Supreme Court of South Carolina.
Submitted July 30, 1992.
Decided October 5, 1992.
Asst. Appellate Defender Robert M. Pachak, of S.C. Office of Appellate Defense, Columbia, for petitioner.
Atty Gen. T. Travis Medlock, Chief Deputy Atty Gen. Donald *255 J. Zelenka, and Asst. Atty. Gen. Teresa N. Cosby, Columbia, for respondent.
Submitted July 30, 1992.
Decided Oct. 5, 1992.
This matter is before the Court by way of a petition for a writ of certiorari from an order of Judge Patterson finding that petitioner was entitled to review under Austin v. State of an order issued by Judge Brown denying, after a hearing, petitioner's application for postconviction relief (PCR). The State does not contest the finding that petitioner is entitled to an Austin review. Accordingly, we grant certiorari, dispense with further briefing, and proceed with a review of the questions asserting error in Judge Brown's order.
Petitioner asserts that his trial counsel was ineffective for failing to object to the trial judge's erroneous jury instruction on malice and for failing to object to a portion of the solicitor's argument. Additionally, he contends that he was denied his right to a direct appeal. Unfortunately, although these allegations were raised in petitioner's application for PCR and evidence was presented regarding them at the hearing on the application, Judge Brown's order denying relief does not address the questions. Accordingly, we find it necessary to vacate Judge Brown's order and remand this matter to the circuit court to hold a new hearing. Petitioner shall be entitled to file an amended application if necessary and the order shall address all issues properly raised at the hearing. McCray v. State, 305 S.C. 329, 408 S.E. (2d) 241 (1991); S.C. Code Ann. § 17-27-80 (1991).
We take this opportunity to express our concern with the increasing number of orders in PCR proceedings that fail to address the merits of the issues raised by the applicant.

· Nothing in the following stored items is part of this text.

-- ==== Sys2Proof/Machine/Dispatch.lean ====
section
/-! DEFINITION. The meaning of each instruction, one arm a constructor. -/

namespace Sys2Proof.Machine

def exec (i : Instr) (s : State) : Host.Outcome State Fault Refusal :=
  match i with
  | .popEs => Sys2Proof.Machine.execPopEs s
  | .loadall => Sys2Proof.Machine.execLoadall s
  | .adcRm8R8 dst src => Sys2Proof.Machine.execAdcRm8R8 dst src s
  | .adcRm16R16 dst src => Sys2Proof.Machine.execAdcRm16R16 dst src s
  | .adcR8Rm8 dst src => Sys2Proof.Machine.execAdcR8Rm8 dst src s
  | .adcR16Rm16 dst src => Sys2Proof.Machine.execAdcR16Rm16 dst src s
  | .adcAlImm8 imm => Sys2Proof.Machine.execAdcAlImm8 imm s
  | .adcAxImm16 imm => Sys2Proof.Machine.execAdcAxImm16 imm s
  | .popSs => Sys2Proof.Machine.execPopSs s
  | .sbbRm8R8 dst src => Sys2Proof.Machine.execSbbRm8R8 dst src s
  | .sbbRm16R16 dst src => Sys2Proof.Machine.execSbbRm16R16 dst src s
  | .sbbR8Rm8 dst src => Sys2Proof.Machine.execSbbR8Rm8 dst src s
  | .sbbR16Rm16 dst src => Sys2Proof.Machine.execSbbR16Rm16 dst src s
  | .sbbAlImm8 imm => Sys2Proof.Machine.execSbbAlImm8 imm s
  | .sbbAxImm16 imm => Sys2Proof.Machine.execSbbAxImm16 imm s
  | .popDs => Sys2Proof.Machine.execPopDs s
  | .esPrefix => Sys2Proof.Machine.execEsPrefix s
  | .csPrefix => Sys2Proof.Machine.execCsPrefix s
  | .ssPrefix => Sys2Proof.Machine.execSsPrefix s
  | .dsPrefix => Sys2Proof.Machine.execDsPrefix s
  | .pushSp => Sys2Proof.Machine.execPushSp s
  | .adcRm8Imm8 dst imm => Sys2Proof.Machine.execAdcRm8Imm8 dst imm s
  | .sbbRm8Imm8 dst imm => Sys2Proof.Machine.execSbbRm8Imm8 dst imm s
  | .adcRm16Imm16 dst imm => Sys2Proof.Machine.execAdcRm16Imm16 dst imm s
  | .sbbRm16Imm16 dst imm => Sys2Proof.Machine.execSbbRm16Imm16 dst imm s
  | .adcRm16SextImm8 dst imm => Sys2Proof.Machine.execAdcRm16SextImm8 dst imm s
  | .sbbRm16SextImm8 dst imm => Sys2Proof.Machine.execSbbRm16SextImm8 dst imm s
  | .xchgRm8R8 dst src => Sys2Proof.Machine.execXchgRm8R8 dst src s
  | .xchgRm16R16 dst src => Sys2Proof.Machine.execXchgRm16R16 dst src s
  | .movRm8R8 dst src => Sys2Proof.Machine.execMovRm8R8 dst src s
  | .movRm16R16 dst src => Sys2Proof.Machine.execMovRm16R16 dst src s
  | .movR8Rm8 dst src => Sys2Proof.Machine.execMovR8Rm8 dst src s
  | .movR16Rm16 dst src => Sys2Proof.Machine.execMovR16Rm16 dst src s
  | .movRm16Sreg dst src => Sys2Proof.Machine.execMovRm16Sreg dst src s
  | .movSregRm16 dst src => Sys2Proof.Machine.execMovSregRm16 dst src s
  | .nop => Sys2Proof.Machine.execNop s
  | .xchgAxR16 src => Sys2Proof.Machine.execXchgAxR16 src s
  | .wait => Sys2Proof.Machine.execWait s
  | .pushf => Sys2Proof.Machine.execPushf s
  | .popf => Sys2Proof.Machine.execPopf s
  | .rolRm8Imm8 dst count => Sys2Proof.Machine.execRolRm8Imm8 dst count s
  | .rorRm8Imm8 dst count => Sys2Proof.Machine.execRorRm8Imm8 dst count s
  | .rclRm8Imm8 dst count => Sys2Proof.Machine.execRclRm8Imm8 dst count s
  | .rcrRm8Imm8 dst count => Sys2Proof.Machine.execRcrRm8Imm8 dst count s
  | .shlRm8Imm8 dst count => Sys2Proof.Machine.execShlRm8Imm8 dst count s
  | .shrRm8Imm8 dst count => Sys2Proof.Machine.execShrRm8Imm8 dst count s
  | .sarRm8Imm8 dst count => Sys2Proof.Machine.execSarRm8Imm8 dst count s
  | .rolRm16Imm8 dst count => Sys2Proof.Machine.execRolRm16Imm8 dst count s
  | .rorRm16Imm8 dst count => Sys2Proof.Machine.execRorRm16Imm8 dst count s
  | .rclRm16Imm8 dst count => Sys2Proof.Machine.execRclRm16Imm8 dst count s
  | .rcrRm16Imm8 dst count => Sys2Proof.Machine.execRcrRm16Imm8 dst count s
  | .shlRm16Imm8 dst count => Sys2Proof.Machine.execShlRm16Imm8 dst count s
  | .shrRm16Imm8 dst count => Sys2Proof.Machine.execShrRm16Imm8 dst count s
  | .sarRm16Imm8 dst count => Sys2Proof.Machine.execSarRm16Imm8 dst count s
  | .les dst src => Sys2Proof.Machine.execLes dst src s
  | .lds dst src => Sys2Proof.Machine.execLds dst src s
  | .int3 => Sys2Proof.Machine.execInt3 s
  | .intImm8 n => Sys2Proof.Machine.execIntImm8 n s
  | .iret => Sys2Proof.Machine.execIret s
  | .rolRm8One dst => Sys2Proof.Machine.execRolRm8One dst s
  | .rorRm8One dst => Sys2Proof.Machine.execRorRm8One dst s
  | .rclRm8One dst => Sys2Proof.Machine.execRclRm8One dst s
  | .rcrRm8One dst => Sys2Proof.Machine.execRcrRm8One dst s
  | .shlRm8One dst => Sys2Proof.Machine.execShlRm8One dst s
  | .shrRm8One dst => Sys2Proof.Machine.execShrRm8One dst s
  | .sarRm8One dst => Sys2Proof.Machine.execSarRm8One dst s
  | .rolRm16One dst => Sys2Proof.Machine.execRolRm16One dst s
  | .rorRm16One dst => Sys2Proof.Machine.execRorRm16One dst s
  | .rclRm16One dst => Sys2Proof.Machine.execRclRm16One dst s
  | .rcrRm16One dst => Sys2Proof.Machine.execRcrRm16One dst s
  | .shlRm16One dst => Sys2Proof.Machine.execShlRm16One dst s
  | .shrRm16One dst => Sys2Proof.Machine.execShrRm16One dst s
  | .sarRm16One dst => Sys2Proof.Machine.execSarRm16One dst s
  | .rolRm8Cl dst => Sys2Proof.Machine.execRolRm8Cl dst s
  | .rorRm8Cl dst => Sys2Proof.Machine.execRorRm8Cl dst s
  | .rclRm8Cl dst => Sys2Proof.Machine.execRclRm8Cl dst s
  | .rcrRm8Cl dst => Sys2Proof.Machine.execRcrRm8Cl dst s
  | .shlRm8Cl dst => Sys2Proof.Machine.execShlRm8Cl dst s
  | .shrRm8Cl dst => Sys2Proof.Machine.execShrRm8Cl dst s
  | .sarRm8Cl dst => Sys2Proof.Machine.execSarRm8Cl dst s
  | .rolRm16Cl dst => Sys2Proof.Machine.execRolRm16Cl dst s
  | .rorRm16Cl dst => Sys2Proof.Machine.execRorRm16Cl dst s
  | .rclRm16Cl dst => Sys2Proof.Machine.execRclRm16Cl dst s
  | .rcrRm16Cl dst => Sys2Proof.Machine.execRcrRm16Cl dst s
  | .shlRm16Cl dst => Sys2Proof.Machine.execShlRm16Cl dst s
  | .shrRm16Cl dst => Sys2Proof.Machine.execShrRm16Cl dst s
  | .sarRm16Cl dst => Sys2Proof.Machine.execSarRm16Cl dst s
  | .esc op reg operand => Sys2Proof.Machine.execEsc op reg operand s
  | .fninit => Sys2Proof.Machine.execFninit s
  | .fsetpm => Sys2Proof.Machine.execFsetpm s
  | .inAlImm8 port => Sys2Proof.Machine.execInAlImm8 port s
  | .inAxImm8 port => Sys2Proof.Machine.execInAxImm8 port s
  | .outImm8Al port => Sys2Proof.Machine.execOutImm8Al port s
  | .outImm8Ax port => Sys2Proof.Machine.execOutImm8Ax port s
  | .jmpRel16 rel => Sys2Proof.Machine.execJmpRel16 rel s
  | .jmpFar off seg => Sys2Proof.Machine.execJmpFar off seg s
  | .jmpRel8 rel => Sys2Proof.Machine.execJmpRel8 rel s
  | .inAlDx => Sys2Proof.Machine.execInAlDx s
  | .inAxDx => Sys2Proof.Machine.execInAxDx s
  | .outDxAl => Sys2Proof.Machine.execOutDxAl s
  | .outDxAx => Sys2Proof.Machine.execOutDxAx s
  | .lock => Sys2Proof.Machine.execLock s
  | .divRm8 src => Sys2Proof.Machine.execDivRm8 src s
  | .idivRm8 src => Sys2Proof.Machine.execIdivRm8 src s
  | .divRm16 src => Sys2Proof.Machine.execDivRm16 src s
  | .idivRm16 src => Sys2Proof.Machine.execIdivRm16 src s
  | .cli => Sys2Proof.Machine.execCli s
  | .sti => Sys2Proof.Machine.execSti s

end Sys2Proof.Machine
end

Not only does this deprive the parties of rulings on the issues raised, but it makes review by the appellate *256 court more difficult and ultimately increases the work load of all involved where, as in this case, a new hearing is required to secure the rulings which should have been made initially. Counsel preparing proposed orders should be meticulous in doing so, opposing counsel should call any omissions to the attention of the PCR judge prior to issuance of the order, and the PCR judge should carefully review the order prior to signing it. Even after an order is filed, counsel has an obligation to review the order and file a Rule 59(e), SCRCP, motion to alter or amend if the order fails to set forth the findings and the reasons for those findings as required by § 17-27-80 and Rule 52(a), SCRCP.
We recognize the immense task imposed on the Assistant Attorneys General representing the State in these actions, the pressure on judges to hear and decide numerous cases in one term, and the burdens placed on lawyers appointed to represent PCR applicants. However, failing to address the merits of issues which have been fairly raised in these actions does nothing to alleviate these problems but rather exacerbates them. We are confident that in the future all those involved in postconviction matters will do everything in their power to ensure that remands such as the one we order today will no longer be necessary.
Vacated and remanded.NOTES
 305 S.C. 453, 409 S.E. (2d) 395 (1991).
 In vacating and remanding in this case, we are not abandoning the general rule that issues must be raised to, and ruled on by, the postconviction judge to be preserved for appellate review. The extraordinary action we take today is necessary only because our opinion in McCray is not being followed.